As It Stands Now...
Well, as we know things have not been going well for me lately. I am not sure if I posted (pretty sure I didn't) about my manager telling me that she notices I have not been "focused" lately at work. She actually said that she has noticed this for about 2 months or so. I had to break down and explain things to her, which is not a bad thing. She knew I was Bipolar so me explaining gave her insight into what it is I am dealing with.
I went to the crack dealer yesterday and she gave me Abilify and 25 mgs of Seroquel to take if the Ambien or Xanax can't get me to sleep. Took the Abilify last night and it made me hazy but not totally sleepy. I took Ambien and slept like a baby. I've been having night sweats, not too sure what's up with that.
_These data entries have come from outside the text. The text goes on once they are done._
-- ==== Sys2Proof/Config.lean ====
section
/-! DEFINITION. What is fixed for one block and the spec leaves to its environment (00_scope.md R6). Every number of
R6's table that the source fixes stands in the definition that uses it. -/

namespace Sys2Proof

/-- R6, D41: the opaque name of the open bus session that the block borrows. It is not state: no command changes it,
reset does not touch it, and no rule of the block reads it. It is the first argument of every transaction of R11,
the same in all of them, so the trace events of R38 leave it out. -/
opaque Config.bus : Nat

/-- The four bus error classes (R87). -/
inductive BusClass where
  | deviceAbsent
  | addressRejected
  | shortTransfer
  | other
  deriving DecidableEq, Repr

/-- R6, D22: `BusError` is a parameter type that comes with `bus_error_class`. Here a value is its class and a payload
that nothing in the block reads, so any countable type of errors with any class function is an instance of it
(DESIGN CHOICE, notes/assumptions/3.md; safe). -/
structure BusError where
  errClass : BusClass
  payload  : Nat
  deriving DecidableEq, Repr

/-- `bus_error_class : BusError -> {1,2,3,4}` (R87). -/
def busErrorClass (e : BusError) : BusClass := e.errClass

end Sys2Proof
end

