-- ==== Sys2Proof/Decode.lean ====
section
/-! DEFINITION. Decoding (R82 and the images of R72 to R75), total and rejecting by name; then the encoder, the
decoder of opcode-table words, and the text form of host programs (R90). -/

namespace Sys2Proof

/-- `v[hi:lo]` with `len = hi - lo + 1` bits (R7). -/
def slice {n : Nat} (v : BitVec n) (lo len : Nat) : BitVec len := v.extractLsb' lo len

/-- How an operation is encoded. The formats are those of spec/opcode_table.json (DESIGN CHOICE, notes/assumptions/18.md). -/
inductive Image where
  /-- `HC`: a 32-bit host command word (R79). -/
  | host (w : U32)
  /-- `BUSW`: the register-address byte and the one payload byte of a write (R74). -/
  | busWrite (reg payload : U8)
  /-- `BUSR`: the register-address byte and the byte count of a read (R75). -/
  | busRead (reg count : U8)
  /-- `DLY`: a delay has no bus image. It is numbered by its step code (R86, R88), and the pattern of the opcode
  table is its index into R76's delay column. -/
  | delay (stepCode : U4) (mm : U2)
  /-- `INTERNAL`: COMP has no bus image. The pattern of the opcode table is the FSM state code that issues it. -/
  | internal (fsmCode : U4)
  deriving DecidableEq, Repr

/-- Why an image is not one of the block's. Every host word has a meaning (R82), so only micro-operation images are
rejected (R89.4). -/
inductive DecodeError where
  | noSuchWrite (reg payload : U8)
  | noSuchRead (reg count : U8)
  | noSuchDelay (stepCode : U4)
  | noSuchInternal (fsmCode : U4)
  deriving DecidableEq, Repr

/-- R82's procedure, total on every 32-bit word. -/
def decodeHost (w : U32) : Instr :=
  let op := slice w 0 8
  if op = 0x01 ∧ slice w 24 8 = 0 then .init (slice w 8 8) (slice w 16 8)
  else if op = 0x02 ∧ slice w 8 24 = 0 then .measure
  else if op = 0x03 ∧ slice w 8 24 = 0 then .getTemp
  else if op = 0x04 ∧ slice w 8 24 = 0 then .getPress
  else if op = 0x05 ∧ slice w 8 24 = 0 then .getCal
  else if op = 0x06 ∧ slice w 8 24 = 0 then .getStatus
  else .illegal w

/-- R74: the two write images. `0x2E` has bits 5:0 = 101110 and the pressure command 110100, so they never meet. -/
def decodeWrite (reg payload : U8) : Except DecodeError Instr :=
  if reg = 0xF4 ∧ payload = 0x2E then .ok .wrTcmd
  else if reg = 0xF4 ∧ slice payload 0 6 = 0b110100 then .ok (.wrPcmd (slice payload 6 2))
  else .error (.noSuchWrite reg payload)

/-- R75: the three read images. RD_T and RD_P share the register byte and are told apart by the count. -/
def decodeRead (reg count : U8) : Except DecodeError Instr :=
  if reg = 0xAA ∧ count = 22 then .ok .rdCal
  else if reg = 0xF6 ∧ count = 2 then .ok .rdT
  else if reg = 0xF6 ∧ count = 3 then .ok .rdP
  else .error (.noSuchRead reg count)

/-- R86 numbers the two delays 3 and 6. -/
def decodeDelay (stepCode : U4) (mm : U2) : Except DecodeError Instr :=
  if stepCode = 3 then .ok (.dlyT mm)
  else if stepCode = 6 then .ok (.dlyP mm)
  else .error (.noSuchDelay stepCode)

/-- COMP is the one internal operation; its pattern is `1001`, the `S_COMP` state code (R21). -/
def decodeInternal (fsmCode : U4) : Except DecodeError Instr :=
  if fsmCode = 9 then .ok .comp else .error (.noSuchInternal fsmCode)

/-- The decoder, total on every image. -/
def decode : Image → Except DecodeError Instr
  | .host w => .ok (decodeHost w)
  | .busWrite reg payload => decodeWrite reg payload
  | .busRead reg count => decodeRead reg count
  | .delay stepCode mm => decodeDelay stepCode mm
  | .internal fsmCode => decodeInternal fsmCode

/-! ### The encoder -/

/-- `{a, b}` with `a` in the more significant position (R7): the pressure command byte `{mm, 110100}` of R73. -/
def pressureCommand (mm : U2) : U8 := mm ++ (0b110100 : BitVec 6)

/-- The image of an instruction, from the tables of R72 to R75, R79, R80 and R86. -/
def encode : Instr → Image
  | .init a m => .host ((0 : U8) ++ m ++ a ++ (0x01 : U8))
  | .measure => .host 0x00000002
  | .getTemp => .host 0x00000003
  | .getPress => .host 0x00000004
  | .getCal => .host 0x00000005
  | .getStatus => .host 0x00000006
  | .illegal w => .host w
  | .rdCal => .busRead 0xAA 22
  | .wrTcmd => .busWrite 0xF4 0x2E
  | .dlyT mm => .delay 3 mm
  | .rdT => .busRead 0xF6 2
  | .wrPcmd mm => .busWrite 0xF4 (pressureCommand mm)
  | .dlyP mm => .delay 6 mm
  | .rdP => .busRead 0xF6 3
  | .comp => .internal 9

/-! ### Words of the opcode table -/

/-- The image that an opcode-table pattern stands for. A 32-bit pattern is a host word. A 16-bit pattern is a write:
the register byte above the payload byte. A pattern of at most 8 bits is a read's register byte, COMP's state code or a
delay's table index.

The table gives RD_T and RD_P the same 8 bits and no count, and DLY_T and DLY_P the same 2 bits and no step code, so no
function of the pattern can answer both rows of such a pair: the image taken is the one the table lists first, RD_T and
DLY_T (DEDUCED, notes/assumptions/7.md). -/
def tableImage (nbits w : Nat) : Option Image :=
  if nbits = 32 then some (.host (BitVec.ofNat 32 w))
  else if nbits = 16 then
    let v := BitVec.ofNat 16 w
    some (.busWrite (slice v 8 8) (slice v 0 8))
  else if nbits ≤ 8 then
    if w = 0xAA then some (.busRead 0xAA 22)
    else if w = 0xF6 then some (.busRead 0xF6 2)
    else if w = 0x09 then some (.internal 9)
    else if w < 4 then some (.delay 3 (BitVec.ofNat 2 w))
    else none
  else none

/-- What the decoder reads from a word of spec/opcode_table.json; `none` where it refuses. -/
def decodeTableWord (nbits w : Nat) : Option Instr :=
  match tableImage nbits w with
  | none => none
  | some c =>
    match decode c with
    | .ok i => some i
    | .error _ => none

/-! ### Text form of host programs (R90)

What R90 leaves open of the form of a line is chosen in notes/assumptions/16.md (DESIGN CHOICE). -/

/-- One line of a host program. -/
inductive AsmLine where
  | init (a m : U8)
  | measure
  | getTemp
  | getPress
  | getCal
  | getStatus
  /-- `.word`: any raw word, an illegal one too. -/
  | word (w : U32)
  deriving DecidableEq, Repr

/-- R90: "`INIT a, m` is `(m << 16) | (a << 8) | 0x01`, and each other mnemonic is its opcode". -/
def AsmLine.assemble : AsmLine → U32
  | .init a m => (m.setWidth 32 <<< 16) ||| (a.setWidth 32 <<< 8) ||| 0x01
  | .measure => 0x02
  | .getTemp => 0x03
  | .getPress => 0x04
  | .getCal => 0x05
  | .getStatus => 0x06
  | .word w => w

/-- The digit's value in base 16, either case. -/
def hexDigit (c : Char) : Option Nat :=
  if '0'.val ≤ c.val ∧ c.val ≤ '9'.val then some (c.toNat - '0'.toNat)
  else if 'a'.val ≤ c.val ∧ c.val ≤ 'f'.val then some (c.toNat - 'a'.toNat + 10)
  else if 'A'.val ≤ c.val ∧ c.val ≤ 'F'.val then some (c.toNat - 'A'.toNat + 10)
  else none

/-- The number that a string of digits writes in a base; `none` for a character that is no digit of it. -/
def digits (base : Nat) : Nat → List Char → Option Nat
  | acc, [] => some acc
  | acc, c :: cs =>
    match hexDigit c with
    | some d => if d < base then digits base (acc * base + d) cs else none
    | none => none

/-- A number in decimal or `0x` hexadecimal, of one or more digits with leading zeros allowed (DESIGN CHOICE,
notes/assumptions/16.md). -/
def number : List Char → Option Nat
  | [] => none
  | '0' :: 'x' :: [] => none
  | '0' :: 'x' :: cs => digits 16 0 cs
  | cs => digits 10 0 cs

/-- A number of at most `2^width - 1`. -/
def numberOf (width : Nat) (cs : List Char) : Option (BitVec width) :=
  match number cs with
  | some n => if n < 2 ^ width then some (BitVec.ofNat width n) else none
  | none => none

/-- Cut a line into words at blanks; `,` is a word of its own; `;` starts a comment (R90). `word` holds the word in
progress, last character first. -/
def tokens : List Char → List Char → List (List Char)
  | word, [] => if word = [] then [] else [word.reverse]
  | word, c :: cs =>
    let done := if word = [] then [] else [word.reverse]
    if c = ';' then done
    else if c = ' ' ∨ c = '\t' then done ++ tokens [] cs
    else if c = ',' then done ++ [','] :: tokens [] cs
    else tokens (c :: word) cs

/-- The line that a list of words writes. After `.word` the number has one or more digits, leading zeros among them, as long
as its value is below 2^32; R90 fixes no count of digits (DESIGN CHOICE, notes/assumptions/16.md). -/
def parseTokens : List (List Char) → Option AsmLine
  | [['I','N','I','T'], a, [','], m] =>
    match numberOf 8 a, numberOf 8 m with
    | some a, some m => some (.init a m)
    | _, _ => none
  | [['M','E','A','S','U','R','E']] => some .measure
  | [['G','E','T','_','T','E','M','P']] => some .getTemp
  | [['G','E','T','_','P','R','E','S','S']] => some .getPress
  | [['G','E','T','_','C','A','L']] => some .getCal
  | [['G','E','T','_','S','T','A','T','U','S']] => some .getStatus
  | [['.','w','o','r','d'], '0' :: 'x' :: ds] =>
    match numberOf 32 ('0' :: 'x' :: ds) with
    | some w => some (.word w)
    | none => none
  | _ => none

/-- Assemble a program: one word for each line that holds a command, none for a blank or comment line, and no program
if a line is neither. -/
def assembleText : List (List Char) → Option (List U32)
  | [] => some []
  | line :: rest =>
    match tokens [] line, assembleText rest with
    | [], ws => ws
    | _ :: _, none => none
    | toks, some ws =>
      match parseTokens toks with
      | some l => some (l.assemble :: ws)
      | none => none

end Sys2Proof
end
I am a little tired today, but it's not that bad.
My boyfriend resurfaced yesterday and stayed the night. Apparently when I decided to "let him go" it got his attention. Things were weird, but they are getting to be a little more familiar, slowly. I am still not calling him, I wait for him to call me, and he called 6 times yesterday.
Oh, I have to go back to work, they moved my cube since too many people were stopping to talk to me. My cube was right next to the coffee machine, the talking was kind of unavoidable.


2 Comments:
So how are things with the boyfriend? Did a little time away from you make him realize what he has with you? I hope so. Interesting how they start to see things differently when we stay away from them.
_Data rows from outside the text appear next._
-- ==== Sys2Proof/Machine/Operands.lean ====
section
/-! DEFINITION. Operand forms: the register map (R52), the per-mode table (R76), the transactions (R74, R75), the layouts
of the calibration block and of the raw samples (R77, R78), and operand extension (R174). -/

namespace Sys2Proof.Machine

open Sys2Proof

/-! ### Register map (R52) -/

/-- Base of the 22-byte calibration table. -/
def regCalBase : U8 := 0xAA
/-- Control register. -/
def regControl : U8 := 0xF4
/-- Data register MSB; LSB is `0xF7` and XLSB `0xF8`, reached only as later bytes of a read (R71). -/
def regDataMsb : U8 := 0xF6
/-- Length of the calibration block in bytes (R6). -/
def calBytes : Nat := 22

/-! ### The per-mode lookup table (R76) -/

/-- One row of R76. -/
structure ModeRow where
  /-- pressure command byte -/
  pcmd    : U8
  /-- `t_conv_T` in ns -/
  tConvT  : Nat
  /-- `t_conv_P` in ns -/
  tConvP  : Nat
  /-- `up_shift = 8 - oss` -/
  upShift : Nat
  /-- `k_b7 = 50000 >> oss` -/
  kB7     : U32
  deriving DecidableEq, Repr

/-- R76: "a single lookup table indexed by the oversampling enum". Every mode-dependent value but the `<< oss` of step
P5 is read here. -/
def modeTable (oss : U2) : ModeRow :=
  match oss.toNat with
  | 0 => ⟨0x34, 5000000, 5000000, 8, 50000⟩
  | 1 => ⟨0x74, 8000000, 8000000, 7, 25000⟩
  | 2 => ⟨0xB4, 14000000, 14000000, 6, 12500⟩
  | _ => ⟨0xF4, 26000000, 26000000, 5, 6250⟩

/-! ### Transactions (R74, R75) -/

/-- WR_TCMD's payload (R72). -/
def tempCommand : U8 := 0x2E

/-- A write of one payload byte to the control register. -/
def controlWrite (addr payload : U8) : Tx := .write addr regControl [payload]

/-- The issue event of a request (R38). -/
def Request.issueEvent : Request → Event
  | .bus (.write addr reg payload) => .w addr reg payload
  | .bus (.read addr reg count) => .r addr reg count
  | .delay ns => .d ns

/-- What an input means to a pending request. -/
inductive Verdict where
  /-- `Ok`, with the bytes of a read, and the event it appends -/
  | ok (bytes : List U8) (event : Event)
  /-- `Err(e)` and the event it appends -/
  | err (e : BusError) (event : Event)
  /-- an `Ok` of a read with another number of bytes than was asked -/
  | wrongLength
  /-- no answer to this request: nothing arrived, a late answer, or an answer of the other kind -/
  | unrelated
  /-- an action of the host, which is no answer -/
  | hostAction
  deriving DecidableEq, Repr

/-- The contracts of the primitives, R154 to R156. A delay has no failure answer. A late answer to an abandoned request is
no answer to this one, whatever its kind and length (R249, R281). An answer of the other kind can only belong to an
abandoned request too (DEDUCED, notes/assumptions/5.md). -/
def Request.verdict : Request → Input → Verdict
  | _, .quiet => .unrelated
  | _, .command _ => .hostAction
  | _, .reset => .hostAction
  | _, .late _ => .unrelated
  | .bus (.write _ _ _), .writeOk => .ok [] .wOk
  | .bus (.write _ _ _), .busErr e => .err e (.wErr e)
  | .bus (.write _ _ _), .readOk _ => .unrelated
  | .bus (.write _ _ _), .delayDone => .unrelated
  | .bus (.read _ _ n), .readOk bytes => if bytes.length = n then .ok bytes (.rOk bytes) else .wrongLength
  | .bus (.read _ _ _), .busErr e => .err e (.rErr e)
  | .bus (.read _ _ _), .writeOk => .unrelated
  | .bus (.read _ _ _), .delayDone => .unrelated
  | .delay _, .delayDone => .ok [] .dDone
  | .delay _, .writeOk => .unrelated
  | .delay _, .readOk _ => .unrelated
  | .delay _, .busErr _ => .unrelated

/-! ### Byte lists into staging fields

R155 fixes the lengths, so the defaults of `getD` and the zeros of `calBlock` never reach a state. -/

/-- The 22 bytes of RD_CAL (R141). -/
def calBlock (bytes : List U8) : Vector U8 22 :=
  if h : bytes.length = 22 then ⟨bytes.toArray, h⟩ else State.reset.stgCal

/-- The two bytes of RD_T (R148). -/
def rawTOf (bytes : List U8) : RawT := ⟨bytes.getD 0 0, bytes.getD 1 0⟩

/-- The three bytes of RD_P (R151). -/
def rawPOf (bytes : List U8) : RawP := ⟨bytes.getD 0 0, bytes.getD 1 0, bytes.getD 2 0⟩

/-! ### The calibration block (R78, R142) -/

/-- R142: `cal[k] <- {stg_cal[2k], stg_cal[2k+1]}`, the even byte the more significant. -/
def decodeCal (block : Vector U8 22) : Cal where
  ac1 := block[0] ++ block[1]
  ac2 := block[2] ++ block[3]
  ac3 := block[4] ++ block[5]
  ac4 := block[6] ++ block[7]
  ac5 := block[8] ++ block[9]
  ac6 := block[10] ++ block[11]
  b1  := block[12] ++ block[13]
  b2  := block[14] ++ block[15]
  mb  := block[16] ++ block[17]
  mc  := block[18] ++ block[19]
  md  := block[20] ++ block[21]

/-- The patterns in index order (R25, R83). -/
def Cal.patterns (c : Cal) : List U16 :=
  [c.ac1, c.ac2, c.ac3, c.ac4, c.ac5, c.ac6, c.b1, c.b2, c.mb, c.mc, c.md]

/-! ### Operand extension (R174) -/

/-- `sext_32` of a coefficient typed S16. -/
def sext32 (v : U16) : S32 := v.signExtend 32

/-- `zext_32` of a coefficient typed U16. -/
def zext32 (v : U16) : U32 := v.setWidth 32

/-! ### Raw counts -/

/-- R177: `UT := zext_32({b0, b1})`. -/
def rawTempCount (t : RawT) : S32 := (t.msb ++ t.lsb : BitVec 16).setWidth 32

/-- R178: `UP := zext_32({b0, b1, b2} >> (8 - oss))`, a logical shift of the 24-bit value. -/
def rawPressCount (p : RawP) (oss : U2) : U32 :=
  ((p.msb ++ p.lsb ++ p.xlsb : BitVec 24) >>> (modeTable oss).upShift).setWidth 32

end Sys2Proof.Machine
end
He called 4 times today and summonsed me to dinner at about 7:00 this evening. He didn't ask, he was just like meet me at Clydes (one of my favorites) in 30 minutes. Once I finished telling him not to take me for granted he asked politely and I agreed to dinner.
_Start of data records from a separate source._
-- ==== Sys2Proof/Safety/IntegerPipeline.lean ====
section
/-! DEFINITION. The compensation formula of 42_compensation.md read over the integers: exact arithmetic, with an explicit wrap
to 32 bits where R171 wraps and an explicit floor or truncation where R172 and R173 divide. Claims compare the machine's
bit-vector pipeline with it. -/

namespace Sys2Proof.Safety

open Sys2Proof Sys2Proof.Machine

/-- The `S32` reading of an integer modulo 2^32 (R8, R171). -/
def wrapS (x : Int) : Int := x.bmod (2 ^ 32)

/-- The `U32` reading of an integer modulo 2^32 (R8, R171). -/
def wrapU (x : Int) : Int := x % 2 ^ 32

/-- `floor(x / 2^n)`: the right shift of R172 on a value already read as its type says. -/
def floorShift (x : Int) (n : Nat) : Int := x / 2 ^ n

/-- The eleven coefficients as numbers (R25): AC4, AC5, AC6 unsigned, the others signed. MB is not read. -/
structure IntCal where
  ac1 : Int
  ac2 : Int
  ac3 : Int
  ac4 : Int
  ac5 : Int
  ac6 : Int
  b1  : Int
  b2  : Int
  mc  : Int
  md  : Int

/-- The typed reading of the coefficient file (R25). -/
def IntCal.of (c : Cal) : IntCal where
  ac1 := c.ac1.toInt
  ac2 := c.ac2.toInt
  ac3 := c.ac3.toInt
  ac4 := c.ac4.toNat
  ac5 := c.ac5.toNat
  ac6 := c.ac6.toNat
  b1  := c.b1.toInt
  b2  := c.b2.toInt
  mc  := c.mc.toInt
  md  := c.md.toInt

/-- T1 (R180). -/
def intX1 (k : IntCal) (ut : Int) : Int := floorShift (wrapS ((ut - k.ac6) * k.ac5)) 15

/-- T2 and T3 (R181, R182): `b5`, for a divisor `x1 + MD` other than 0. -/
def intB5 (k : IntCal) (ut : Int) : Int :=
  let x1 := intX1 k ut
  x1 + Int.tdiv (k.mc * 2 ^ 11) (x1 + k.md)

/-- T4 (R183). -/
def intT (b5 : Int) : Int := floorShift (b5 + 8) 4

/-- `(b6 * b6) >> 12`, the common operand of P2 and P7 (R185, R190). -/
def intSquare (b6 : Int) : Int := floorShift (wrapS (b6 * b6)) 12

/-- P2 to P5 (R185 to R188): `b3`. -/
def intB3 (k : IntCal) (oss : Nat) (b6 : Int) : Int :=
  let x1 := floorShift (wrapS (k.b2 * intSquare b6)) 11
  let x2 := floorShift (wrapS (k.ac2 * b6)) 11
  Int.tdiv ((k.ac1 * 4 + (x1 + x2)) * 2 ^ oss + 2) 4

/-- P6 to P9 (R189 to R192): `b4`. -/
def intB4 (k : IntCal) (b6 : Int) : Int :=
  let x1 := floorShift (wrapS (k.ac3 * b6)) 13
  let x2 := floorShift (wrapS (k.b1 * intSquare b6)) 16
  let x3 := floorShift (x1 + x2 + 2) 2
  floorShift (wrapU (k.ac4 * wrapU (x3 + 32768))) 15

/-- P10 (R193). -/
def intB7 (oss : Nat) (up b3 : Int) : Int := wrapU (wrapU (up - b3) * (50000 / 2 ^ oss))

/-- P11 (R194) with the `S32` reading of R195. -/
def intP11 (b7 b4 : Int) : Int :=
  wrapS (if b7 < 2 ^ 31 then b7 * 2 / b4 else b7 / b4 * 2)

/-- P12 to P15 (R195 to R198). -/
def intPressure (p : Int) : Int :=
  let x1 := wrapS (floorShift p 8 * floorShift p 8)
  let x1 := floorShift (wrapS (x1 * 3038)) 16
  let x2 := floorShift (wrapS (-7357 * p)) 16
  wrapS (p + floorShift (x1 + x2 + 3791) 4)

end Sys2Proof.Safety
end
He was hanging here for a while and then she started calling. She called him 8 times in a row and fianlly he just left. He said he wouldn't be able to relax because he knew there was going to be a lot of drama with her this evening. I am okay with his decision although I don't think he knows it.
I think he realizes that he was screwing up and didn't want to lose what he had with me. I did not call him today, instead waited for him to pick up the phone, and he obviously did. I am redirecting my energy so that he isn't everything to me. I love him so much, but I am being careful.